⟨

-- ==== Sys2Proof/Laws/KeepsNodeExec.lean ====
section
/-!
SUPPORT. What the operations of NodeExec keep.
-/

namespace Sys2Proof.Machine

variable {P : Counters → Prop} {s0 s : State}

theorem State.setNodeSt_keeps : ∀ i x, Keeps P s0 s → Keeps P s0 (s.setNodeSt i x) := fun _ _ h =>
  h.trans ⟨rfl, fun c => ⟨c.1, c.2, c.3, c.4, c.5, c.6, mwf_mset c.7, c.8, c.9, c.10, c.11⟩, fun w => ⟨w, .refl _⟩, Nat.le_refl _, id⟩

theorem State.clipSample_keeps : ∀ a1 a2 a3, Keeps P s0 s → Keeps P s0 (State.clipSample s a1 a2 a3).2 := by
  intro a1 a2 a3 h
  unfold State.clipSample
  repeat' (first
    | with_reducible assumption
    | with_reducible apply State.readWord_keeps
    | with_reducible apply State.readWord3_keeps
    | with_reducible apply Keeps.iteSnd
    )

theorem State.clipRun_keeps : ∀ r x, Keeps P s0 s → Keeps P s0 (s.clipRun r x).2.2 := by
  intro r x h
  unfold State.clipRun
  dsimp only
  split
  · exact h
  · refine Keeps.iteThird h (Keeps.iteThird h ?_)
    refine Keeps.foldlSnd h fun b hb e => ?_
    split
    · exact hb
    · exact State.clipSample_keeps _ _ _ hb

theorem State.recFlush_keeps : ∀ a1 a2 a3, Keeps P s0 s → Keeps P s0 (State.recFlush s a1 a2 a3).2 := by
  intro a1 a2 a3 h
  unfold State.recFlush
  repeat' (first
    | with_reducible assumption
    | ((try lift_lets); intro x; with_reducible refine Keeps.cut (P := P) (s0 := s0) x ?_ ?_ <;> [(unfold x; clear x); (intro hx; clear_value x)])
    | ((try lift_lets); intro x)
    | with_reducible apply State.wr32_keeps
    | with_reducible apply State.wrBytes_keeps
    | with_reducible apply Keeps.foldl
    | split
    )

theorem State.meterSample_keeps : ∀ a1, Keeps P s0 s → Keeps P s0 (State.meterSample s a1) := by
  intro a1 h
  unfold State.meterSample
  repeat' (first
    | with_reducible assumption
    | ((try lift_lets); intro x)
    | with_reducible apply State.monSample_keeps
    | with_reducible apply Keeps.ite
    | with_reducible apply Keeps.foldl
    )

theorem State.recArm_keeps : ∀ a1 a2 a3 a4, Keeps P s0 s → Keeps P s0 (State.recArm s a1 a2 a3 a4) := by
  intro a1 a2 a3 a4 h
  unfold State.recArm
  repeat' (first
    | with_reducible assumption
    | with_reducible apply State.setNodeSt_keeps
    | with_reducible apply State.wrBytes_keeps
    | split
    )

theorem State.bankTurn_keeps : ∀ a1, Keeps P s0 s → Keeps P s0 (State.bankTurn s a1).1 := by
  intro a1 h
  unfold State.bankTurn
  dsimp only
  split
  · exact State.wr32_keeps _ _ h
  · exact h

theorem State.typeEffect_keeps : ∀ r y v, Keeps P s0 s → Keeps P s0 (State.typeEffect s r y v) := by
  intro r y v h
  unfold State.typeEffect
  repeat' (first
    | with_reducible assumption
    | ((try lift_lets); intro x)
    | with_reducible apply State.setNodeSt_keeps
    | with_reducible apply State.recFlush_keeps
    | with_reducible apply State.recArm_keeps
    | with_reducible apply State.meterSample_keeps
    | with_reducible apply State.wr32_keeps
    | with_reducible apply Keeps.foldl
    | split
    )

theorem State.handlerEffect_keeps : ∀ a1, Keeps P s0 s → Keeps P s0 (State.handlerEffect s a1) := by
  intro r h
  unfold State.handlerEffect
  extract_lets x t
  have ht : Keeps P s0 t := Keeps.ite h (State.setNodeSt_keeps _ _ (Keeps.foldl h fun s hs g => State.wr32_keeps _ _ hs))
  clear_value t
  split
  · exact ht
  · next l _ =>
    extract_lets val y
    refine Keeps.ite (State.typeEffect_keeps _ _ _ ht) ?_
    have h1 := State.bankTurn_keeps r ht
    generalize t.bankTurn r = q at h1 ⊢
    obtain ⟨u, b⟩ := q
    exact Keeps.ite (State.setNodeSt_keeps _ _ h1) (State.setNodeSt_keeps _ _ h1)

theorem State.handlerRead_keeps : ∀ n a1, Keeps P s0 s → Keeps P s0 (State.handlerRead s n a1) := by
  intro n r h
  unfold State.handlerRead
  extract_lets x cur l j now t b val at_ u
  have ht : Keeps P s0 t := State.setNodeSt_keeps _ _ h
  have hu : Keeps P s0 u := Keeps.foldl ht fun s hs w => State.wr32_keeps _ _ hs
  exact Keeps.ite (State.setNodeSt_keeps _ _ h) (Keeps.ite ht (State.wr32_keeps _ _ hu))

theorem State.handlersTurn_keeps : Keeps P s0 s → Keeps P s0 s.handlersTurn := by
  intro h
  unfold State.handlersTurn
  exact Keeps.foldl h fun s hs r => Keeps.ite (State.handlerEffect_keeps _ hs) hs

theorem State.releaseOf_keeps : ∀ a1 a2 a3, Keeps P s0 s → Keeps P s0 (State.releaseOf s a1 a2 a3) := fun n _ _ h =>
  Keeps.ite h (State.setTile_keeps _ _ (fun c => ⟨(Keeps.tileOf h c n).smp, (Keeps.tileOf h c n).ctl⟩) h)

theorem State.releaseRuns_keeps : ∀ a1 a2, Keeps P s0 s → Keeps P s0 (State.releaseRuns s a1 a2) := fun n a h =>
  State.releaseOf_keeps n a _ h

theorem State.libRuns_keeps (n : Nat) : ∀ l, ∀ {s : State}, Keeps P s0 s → Keeps P s0 (State.libRuns n l s) := by
  intro l
  induction l with
  | nil => intro s h; exact h
  | cons r rest ih =>
    intro s h
    have h1 : ∀ c e, Keeps P s0 (s.setTile n { s.tile n with runs := rest, ctlCyc := (s.tile n).ctlCyc + c + e }) := fun _ _ =>
      State.setTile_keeps _ _ (fun c => ⟨(Keeps.tileOf h c n).smp, (Keeps.tileOf h c n).ctl⟩) h
    unfold State.libRuns
    dsimp only
    split
    · exact ih (State.setTile_keeps _ _ (fun c => ⟨(Keeps.tileOf h c n).smp, (Keeps.tileOf h c n).ctl⟩) h)
    · refine Keeps.ite (State.setTile_keeps _ _ (fun c => ⟨(Keeps.tileOf h c n).smp, (Keeps.tileOf h c n).ctl⟩) h) (ih (State.monitor_keeps _ _ _ (Keeps.ite ?_ ?_)))
      · exact h1 _ _
      · exact State.handlerRead_keeps _ _ (h1 _ _)

theorem State.libControl_keeps : ∀ a1, Keeps P s0 s → Keeps P s0 (State.libControl s a1) := by
  intro n h
  unfold State.libControl
  have h1 : Keeps P s0 (s.setTile n { s.tile n with ctlCyc := 0 }) := State.setTile_keeps _ _ (fun c => ⟨(Keeps.tileOf h c n).smp, (Keeps.tileOf h c n).ctl⟩) h
  have h2 := State.releaseRuns_keeps n 0 h1
  exact Keeps.ite h2 (State.libRuns_keeps n _ h2)

theorem State.nodeClear_keeps : ∀ a1 a2, Keeps P s0 s → Keeps P s0 (State.nodeClear s a1 a2) := by
  intro a1 a2 h
  unfold State.nodeClear
  repeat' (first
    | with_reducible assumption
    | with_reducible apply State.setNodeSt_keeps
    )

theorem State.loadLearned_keeps : ∀ a1, Keeps P s0 s → Keeps P s0 (State.loadLearned s a1) := by
  intro a1 h
  unfold State.loadLearned
  exact Keeps.ite h (State.wr32_keeps _ _ h)

end Sys2Proof.Machine
end

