theorem State.writeTwin_keeps : ∀ a1 a2, Keeps P s0 s → Keeps P s0 (State.writeTwin s a1 a2) := by
  intro a1 a2 h
  unfold State.writeTwin
  repeat' (first
    | with_reducible assumption
    | with_reducible apply State.decideYield_keeps
    | with_reducible apply State.rejoinAsk_keeps
    | with_reducible apply State.storeReg_keeps
    | with_reducible apply Keeps.ite
    )

theorem State.writeUpd_keeps : ∀ a1, Keeps P s0 s → Keeps P s0 (State.writeUpd s a1).2 := by
  intro a1 h
  unfold State.writeUpd
  repeat' (first
    | with_reducible assumption
    | with_reducible apply State.updOpen_keeps
    | with_reducible apply State.updProgram_keeps
    | with_reducible apply State.updErr_keeps
    | with_reducible apply State.setSess_keeps
    | with_reducible apply State.sessionAbort_keeps
    | split
    )

theorem State.writeKeycmd_keeps : ∀ a1, Keeps P s0 s → Keeps P s0 (State.writeKeycmd s a1) := by
  intro a1 h
  unfold State.writeKeycmd
  repeat' (first
    | with_reducible assumption
    | with_reducible apply State.setFlag_keeps
    | with_reducible apply State.keyCmd_keeps
    | with_reducible apply Keeps.ite
    )

theorem State.writeNvm_keeps : ∀ a1 a2, Keeps Counters.any s0 s → Keeps Counters.any s0 (State.writeNvm s a1 a2).2 := by
  intro a1 a2 h
  unfold State.writeNvm
  repeat' (first
    | with_reducible assumption
    | with_reducible apply State.writeUpd_keeps
    | with_reducible apply State.updErr_keeps
    | with_reducible apply State.storeReg_keeps
    | with_reducible apply State.writeLc_keeps
    | with_reducible apply State.writeLcKey_keeps
    | with_reducible apply State.writeKeycmd_keeps
    | with_reducible apply Keeps.ite
    | with_reducible apply Keeps.iteSnd
    | fail_if_no_progress (with_reducible refine Keeps.lit ?_ rfl id (fun _ => trivial))
    | ((try lift_lets); intro x)
    | with_reducible apply forAll_keeps
    | with_reducible apply Keeps.foldl
    | split
    )

theorem State.writeTly_keeps : ∀ a1 a2, Keeps P s0 s → Keeps P s0 (State.writeTly s a1 a2) := by
  intro a1 a2 h
  unfold State.writeTly
  repeat' (first
    | with_reducible assumption
    | with_reducible apply State.closeWindow_keeps
    | with_reducible apply State.writeCursor_keeps
    | with_reducible apply State.mark_keeps
    | with_reducible apply State.storeReg_keeps
    | with_reducible apply State.writeMonCfg_keeps
    | with_reducible apply State.monClose_keeps
    | with_reducible apply State.writeMonReg_keeps
    | with_reducible apply Keeps.ite
    | fail_if_no_progress (with_reducible refine Keeps.lit ?_ rfl id id)
    | ((try lift_lets); intro x)
    | with_reducible apply forAll_keeps
    | with_reducible apply Keeps.foldl
    | split
    )

theorem State.writeSys_keeps : ∀ a1 a2, Keeps Counters.any s0 s → Keeps Counters.any s0 (State.writeSys s a1 a2) := by
  intro a1 a2 h
  unfold State.writeSys
  repeat' (first
    | with_reducible assumption
    | with_reducible apply State.askMode_keeps
    | with_reducible apply State.storeReg_keeps
    | with_reducible apply Keeps.ite
    )

theorem State.writeSvc_keeps : ∀ a1 a2, Keeps P s0 s → Keeps P s0 (State.writeSvc s a1 a2).2 := by
  intro a1 a2 h
  unfold State.writeSvc
  repeat' (first
    | with_reducible assumption
    | with_reducible apply State.paramGo_keeps
    | with_reducible apply State.writeMaint_keeps
    | with_reducible apply State.storeReg_keeps
    | with_reducible apply Keeps.iteSnd
    )

theorem State.writeReg_keeps : ∀ a1 a2 a3, Keeps Counters.any s0 s → Keeps Counters.any s0 (State.writeReg s a1 a2 a3).2 := by
  intro a1 a2 a3 h
  unfold State.writeReg
  repeat' (first
    | with_reducible assumption
    | with_reducible apply State.writeSys_keeps
    | with_reducible apply State.writePwr_keeps
    | with_reducible apply State.writeClk_keeps
    | with_reducible apply State.writeFlt_keeps
    | with_reducible apply State.writeTly_keeps
    | with_reducible apply State.writeNvm_keeps
    | with_reducible apply State.writeSvc_keeps
    | with_reducible apply State.writePort_keeps
    | with_reducible apply State.writePdm_keeps
    | with_reducible apply State.writeSrc_keeps
    | with_reducible apply State.writeNetCtrl_keeps
    | with_reducible apply State.writeMdio_keeps
    | with_reducible apply State.storeReg_keeps
    | with_reducible apply State.writePtpCtrl_keeps
    | with_reducible apply State.writeTsetGo_keeps
    | with_reducible apply State.writeStrm_keeps
    | with_reducible apply State.writeRace_keeps
    | with_reducible apply State.semWrite_keeps
    | with_reducible apply State.writeRecall_keeps
    | with_reducible apply State.writeMarchCtrl_keeps
    | with_reducible apply State.writeTwin_keeps
    | split
    )

theorem State.memWrite_keeps : ∀ a1 a2 a3, Keeps P s0 s → Keeps P s0 (State.memWrite s a1 a2 a3) := by
  intro a1 a2 a3 h
  unfold State.memWrite
  repeat' (first
    | with_reducible assumption
    | with_reducible apply State.wr32_keeps
    | with_reducible apply State.readWord_keeps
    | fail_if_no_progress (with_reducible refine Keeps.lit ?_ rfl id id)
    | split
    )

theorem State.imemRead_keeps : ∀ a1 a2, Keeps P s0 s → Keeps P s0 (State.imemRead s a1 a2).2 := by
  intro a1 a2 h
  unfold State.imemRead
  repeat' (first
    | with_reducible assumption
    | with_reducible apply State.readWord_keeps
    | with_reducible apply Keeps.iteSnd
    )

theorem State.meterWritten_keeps : ∀ m a, Keeps P s0 s → Keeps P s0 (s.meterWritten m a) := by
  intro m a h
  unfold State.meterWritten
  exact Keeps.ite h (Keeps.foldl h fun s hs r => Keeps.ite (State.setNodeSt_keeps _ _ hs) hs)

theorem State.imemWrite_keeps : ∀ n o size v, Keeps P s0 s → Keeps P s0 (s.imemWrite n o size v) := by
  intro n o size v h
  unfold State.imemWrite
  have h1 : Keeps P s0 (if size = .word then ((0 : Word), s) else s.imemRead n o).2 := by
    split
    · exact h
    · exact State.imemRead_keeps _ _ h
  exact State.eccWrite_keeps _ (h1.imem memPut_wf)

theorem State.respond_keeps : ∀ a1 a2, Keeps P s0 s → Keeps P s0 (State.respond s a1 a2) := by
  intro a1 a2 h
  unfold State.respond
  repeat' (first
    | with_reducible assumption
    | fail_if_no_progress (with_reducible refine Keeps.lit ?_ rfl id id)
    )

theorem State.busError_keeps : Keeps P s0 s → Keeps P s0 (State.busError s) := by
  intro h
  unfold State.busError
  repeat' (first
    | with_reducible assumption
    | with_reducible apply State.respond_keeps
    )

theorem State.defaultTarget_keeps : ∀ a1 a2 a3, Keeps P s0 s → Keeps P s0 (State.defaultTarget s a1 a2 a3) := by
  intro a1 a2 a3 h
  unfold State.defaultTarget
  repeat' (first
    | with_reducible assumption
    | with_reducible apply State.count_keeps
    | with_reducible apply State.setFld_keeps
    | with_reducible apply State.busError_keeps
    | with_reducible apply State.setReg_keeps
    )

theorem Bank.Canonical.setLevel {b : Bank} (h : b.Canonical) (k : Nat) (v : Level) : (b.setLevel k v).Canonical := by
  unfold Bank.setLevel
  split
  · exact ⟨h.s, h.p, h.m, h.n, h.v, h.a⟩
  · exact ⟨h.s, h.p, h.m, h.n, h.v, h.a⟩

theorem Bank.Canonical.put {b : Bank} (h : b.Canonical) (o : Nat) (v : Word) : (b.put o v).Canonical := by
  unfold Bank.put
  dsimp only
  repeat' (first
    | with_reducible apply Bank.Canonical.ite
    | split)
  all_goals first
    | exact ⟨mwf_mset h.s, h.p, h.m, h.n, h.v, h.a⟩
    | exact ⟨h.s, mwf_mset h.p, h.m, h.n, h.v, h.a⟩
    | exact ⟨h.s, h.p, mwf_mset h.m, h.n, h.v, h.a⟩
    | exact ⟨h.s, h.p, h.m, mwf_mset h.n, h.v, h.a⟩
    | exact ⟨h.s, h.p, h.m, h.n, mwf_mset h.v, h.a⟩
    | exact ⟨h.s, h.p, h.m, h.n, h.v, mwf_mset h.a⟩
    | exact h.setLevel _ _
    | exact ⟨h.s, h.p, h.m, h.n, h.v, h.a⟩

theorem Tile.Canonical.put {t : Tile} (h : t.Canonical) (o : Nat) (v : Word) : (t.put o v).Canonical := by
  unfold Tile.put
  split
  · exact ⟨(h.smp.retireAll _).put _ _, h.ctl⟩
  · split
    · exact ⟨h.smp, (h.ctl.retireAll _).put _ _⟩
    · split
      · exact ⟨h.smp, h.ctl⟩
      · exact h

theorem State.busRead_keeps : ∀ a1 a2 a3 a4, Keeps P s0 s → Keeps P s0 (State.busRead s a1 a2 a3 a4) := by
  intro a1 a2 a3 a4 h
  unfold State.busRead
  repeat' (first
    | with_reducible assumption
    | with_reducible apply State.busError_keeps
    | with_reducible apply State.busHang_keeps
    | with_reducible apply State.respond_keeps
    | with_reducible apply State.readWord_keeps
    | with_reducible apply State.defaultTarget_keeps
    | with_reducible apply State.imemRead_keeps
    | with_reducible apply State.readReg_keeps
    | split
    )

theorem State.busWrite_keeps : ∀ a1 a2 a3 a4, Keeps Counters.any s0 s → Keeps Counters.any s0 (State.busWrite s a1 a2 a3 a4) := by
  intro a1 a2 a3 a4 h
  unfold State.busWrite
  repeat' (first
    | with_reducible assumption
    | exact fun c => (Keeps.tileOf (by assumption) c _).put _ _
    | with_reducible apply State.busError_keeps
    | with_reducible apply State.busHang_keeps
    | with_reducible apply State.respond_keeps
    | with_reducible apply State.memWrite_keeps
    | with_reducible apply State.meterWritten_keeps
    | with_reducible apply State.wr32_keeps
    | with_reducible apply State.defaultTarget_keeps
    | with_reducible apply State.imemWrite_keeps
    | with_reducible apply State.setTile_keeps
    | with_reducible apply State.writeReg_keeps
    | split
    )

theorem State.svcWords_keeps : ∀ q c i st acc left, Keeps Counters.any s0 s → Keeps Counters.any s0 (s.svcWords q c i st acc left).2.2.2 := by
  intro q c i st acc left h
  induction left generalizing s i st acc with
  | zero => exact h
  | succ n ih =>
    unfold State.svcWords
    lift_lets
    intro a t
    have ht : Keeps Counters.any s0 t := Keeps.ite (State.busWrite_keeps _ _ _ _ h) (State.busRead_keeps _ _ _ _ h)
    clear_value t
    split
    · exact ht
    · exact ht
    · exact ih _ _ _ ht
    · exact ih _ _ _ ht

theorem State.lastIf_keeps : ∀ a1, Keeps P s0 s → Keeps P s0 (State.lastIf s a1) := by
  intro a1 h
  unfold State.lastIf
  repeat' (first
    | with_reducible assumption
    | with_reducible apply State.setFlag_keeps
    )

theorem State.svcAnswer_keeps : ∀ a1 a2 a3, Keeps P s0 s → Keeps P s0 (State.svcAnswer s a1 a2 a3) := by
  intro a1 a2 a3 h
  unfold State.svcAnswer
  repeat' (first
    | with_reducible assumption
    | fail_if_no_progress (with_reducible refine Keeps.lit ?_ rfl id id)
    )

theorem State.svcRun_keeps : ∀ i2c other cmd crc q c, Keeps Counters.any s0 s → Keeps Counters.any s0 (s.svcRun i2c other cmd crc q c) := by
  intro i2c other cmd crc q c h
  unfold State.svcRun
  have h1 := State.lastIf_keeps i2c h
  refine Keeps.ite h (Keeps.ite (Keeps.ite h (State.svcAnswer_keeps _ _ _ h)) ?_)
  refine Keeps.ite (State.svcAnswer_keeps _ _ _ (State.count_keeps _ _ _ _ h1)) (Keeps.ite (State.svcAnswer_keeps _ _ _ h1)
    (Keeps.ite (State.svcAnswer_keeps _ _ _ h1) (Keeps.ite (State.svcAnswer_keeps _ _ _ h1) ?_)))
  exact State.svcAnswer_keeps _ _ _ (State.svcWords_keeps _ _ _ _ _ _ h1)

end Sys2Proof.Machine
end

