@[simp] theorem State.setMic_pending (m : Nat) (x : Mic) : (s.setMic m x).pending = s.pending := rfl
@[simp] theorem State.setMic_regs (m : Nat) (x : Mic) : (s.setMic m x).regs = s.regs := rfl
@[simp] theorem State.setMic_latch (m : Nat) (x : Mic) : (s.setMic m x).latch = s.latch := rfl
@[simp] theorem State.setMic_mem (m : Nat) (x : Mic) : (s.setMic m x).mem = s.mem := rfl
@[simp] theorem State.setMic_imem (m : Nat) (x : Mic) : (s.setMic m x).imem = s.imem := rfl
@[simp] theorem State.setMic_rate96 (m : Nat) (x : Mic) : (s.setMic m x).rate96 = s.rate96 := rfl
@[simp] theorem State.setMic_image (m : Nat) (x : Mic) : (s.setMic m x).image = s.image := rfl
@[simp] theorem State.setMic_grid (m : Nat) (x : Mic) : (s.setMic m x).grid = s.grid := rfl
@[simp] theorem State.setMic_clusters (m : Nat) (x : Mic) : (s.setMic m x).clusters = s.clusters := rfl
@[simp] theorem State.setMic_tiles (m : Nat) (x : Mic) : (s.setMic m x).tiles = s.tiles := rfl
@[simp] theorem State.setMic_nodes (m : Nat) (x : Mic) : (s.setMic m x).nodes = s.nodes := rfl
@[simp] theorem State.setMic_scn (m : Nat) (x : Mic) : (s.setMic m x).scn = s.scn := rfl
@[simp] theorem State.setMic_cue (m : Nat) (x : Mic) : (s.setMic m x).cue = s.cue := rfl
@[simp] theorem State.setMic_ports (m : Nat) (x : Mic) : (s.setMic m x).ports = s.ports := rfl
@[simp] theorem State.setMic_pdm (m : Nat) (x : Mic) : (s.setMic m x).pdm = { s.pdm with mics := mset {} s.pdm.mics m x } := rfl
@[simp] theorem State.setMic_srcs (m : Nat) (x : Mic) : (s.setMic m x).srcs = s.srcs := rfl
@[simp] theorem State.setMic_clk (m : Nat) (x : Mic) : (s.setMic m x).clk = s.clk := rfl
@[simp] theorem State.setMic_net (m : Nat) (x : Mic) : (s.setMic m x).net = s.net := rfl
@[simp] theorem State.setMic_race (m : Nat) (x : Mic) : (s.setMic m x).race = s.race := rfl
@[simp] theorem State.setMic_dom (m : Nat) (x : Mic) : (s.setMic m x).dom = s.dom := rfl
@[simp] theorem State.setMic_pwr (m : Nat) (x : Mic) : (s.setMic m x).pwr = s.pwr := rfl
@[simp] theorem State.setMic_ms (m : Nat) (x : Mic) : (s.setMic m x).ms = s.ms := rfl
@[simp] theorem State.setMic_flt (m : Nat) (x : Mic) : (s.setMic m x).flt = s.flt := rfl
@[simp] theorem State.setMic_twin (m : Nat) (x : Mic) : (s.setMic m x).twin = s.twin := rfl
@[simp] theorem State.setMic_nvm (m : Nat) (x : Mic) : (s.setMic m x).nvm = s.nvm := rfl
@[simp] theorem State.setMic_tly (m : Nat) (x : Mic) : (s.setMic m x).tly = s.tly := rfl
@[simp] theorem State.setMic_svc (m : Nat) (x : Mic) : (s.setMic m x).svc = s.svc := rfl
@[simp] theorem State.setMic_rtc (m : Nat) (x : Mic) : (s.setMic m x).rtc = s.rtc := rfl
@[simp] theorem State.setMic_draws (m : Nat) (x : Mic) : (s.setMic m x).draws = s.draws := rfl
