/-- The writes of a store put its bytes and leave the rest (R254, R256). -/
theorem State.stored_storeBytes (hc : s.Canonical) (n x : Nat) {bs : List Byte} (hl : bs.length ≤ 16) (t : Tile) :
    s.Stored ((storeBytes n x bs).foldl (fun (s : State) e => s.wrBytes e.1 e.2) (s.setTile n t)) n x bs := by
  have hcov (b : Nat) : Covers (storeBytes n x bs) b ↔ ∃ j, j < bs.length ∧ b = dataAddr n (x + j) := by
    constructor
    · rintro ⟨e, he, i, hi, rfl⟩
      obtain ⟨j, hj, hb, -⟩ := (storeBytes_byte hl he).2.2.2 i hi
      exact ⟨j, hj, hb.symm⟩
    · rintro ⟨j, hj, rfl⟩
      exact storeBytes_covers hl hj
  have hinj : ∀ j k, j < bs.length → k < bs.length → dataAddr n (x + j) = dataAddr n (x + k) → j = k := by
    intro j k hj hk h
    unfold dataAddr at h
    omega
  obtain ⟨mem, ecc, rewrites, armed, dirty, hu, hmarks, -⟩ := State.rewrites_writes (s := s.setTile n t) (W := InStore n x bs.length) hc.ecc
    (storeBytes n x bs) (fun e he => by
      obtain ⟨hw, hpos, hin, -⟩ := storeBytes_byte hl he
      exact ⟨hpos, hin, hw⟩)
  constructor
  · intro j hj
    refine State.rdB_writes (s := s.setTile n t) hc.mem _ _ _ ((hcov _).mpr ⟨j, hj, rfl⟩) (fun e he i hi hb => ?_)
    obtain ⟨k, hk, hk', hval⟩ := (storeBytes_byte hl he).2.2.2 i hi
    rw [hval, hinj j k hj hk (hb.trans hk'.symm)]
  · intro a ha
    exact State.rdB_writes_outside (s := s.setTile n t) hc.mem _ a (fun h => by
      obtain ⟨j, hj, hb⟩ := (hcov a).mp h
      exact ha j hj hb)
  · intro w hw
    rw [hu]
    exact hmarks w (fun ⟨j, hj, hb⟩ => hw j hj hb)
  all_goals rw [hu]; rfl

/-! ## Stores -/

section
variable {t : TileNo} {c : Instr} {f : Issue → SlotEffect} {x : Nat} {bs : List Byte} {ws : List (Nat × RegWrite)}

/-- A slot that stores bytes and writes registers of the issuing tile, in a bundle of its own. -/
theorem stores_of_slot (hc : s.Canonical) (h : s.Poised t) (hx : exec c s = s.slot t true f) {e : SlotEffect} (he : f (s.view1 t) = e)
    (hctl : e.ctl = .none) (hleg : e.illegal = none) (hexc : e.exc = none) (hd : dupDest e.dests = false) (hr : e.reads = [])
    (hfu : e.fu = none) (hst : e.stall = 0) (hs : e.stores = storeBytes t x bs) (hl : bs.length ≤ 16)
    (hw : e.writes = ws.map (fun w => (t.val, w))) : s.Stores c t x bs ws := by
  have hp := SlotEffect.plain hctl hleg hexc hd (s.tile t).flow.pc (s.tile t).ctx (s.tile t).bank.loops
  have hn := ctlOf_none hctl
  have htook : (s.tile t).took [e] = 1 := by simp [Tile.took, Tile.pre, hfu, hst]
  have hexec := hx.trans (slot_alone hc.tiles h f e he hp)
  rw [commit_one hc.tiles h [e] (by simp [hn]) (by simp [hn]) (by simp [hn])] at hexec
  simp only [List.flatMap_cons, List.flatMap_nil, List.append_nil, hr, hs, List.foldl_nil] at hexec
  refine ⟨_, hexec, ?_, State.stored_storeBytes hc t x hl _⟩
  rw [← ownOf_own hw]
  exact after1_went hc.tiles h hn (State.writes_tiles _) htook

/-- Right words bring no report and no exception. -/
theorem check_right {n d : Nat} {l : List (Nat × Nat)} (h : ∀ w ∈ l, mget 0 s.ms.ecc w.2 = 0) : (s.view1 n).check d l = ([], none) := by
  have hecc (a : Nat) : mget 0 (s.view1 n).s.ms.ecc a = mget 0 s.ms.ecc a := rfl
  have hseen : (l.map (·.2)).filter (fun a => decide (mget 0 s.ms.ecc a ≠ 0) && decide (mget 0 s.ms.ecc a < 64)) = [] := by
    rw [List.filter_eq_nil_iff]
    intro a ha
    obtain ⟨w, hw, rfl⟩ := List.mem_map.mp ha
    simp [h w hw]
  have hbad : l.find? (fun w => mget 0 s.ms.ecc w.2 == 64) = none := by
    rw [List.find?_eq_none]
    intro w hw
    simp [h w hw]
  unfold Issue.check
  simp only [hecc, hseen, hbad, Option.map_none]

⟩

TASK OBJECTIVE - Copy the lines that hold the word "hexec". Take them from the records above.

SOLUTION TO THE EXERCISE -
  have hexec := hx.trans (slot_alone hc.tiles h f e he hp)
  rw [commit_one hc.tiles h [e] (by simp [hn]) (by simp [hn]) (by simp [hn])] at hexec
  simp only [List.flatMap_cons, List.flatMap_nil, List.append_nil, hr, hs, List.foldl_nil] at hexec
  refine ⟨_, hexec, ?_, State.stored_storeBytes hc t x hl _⟩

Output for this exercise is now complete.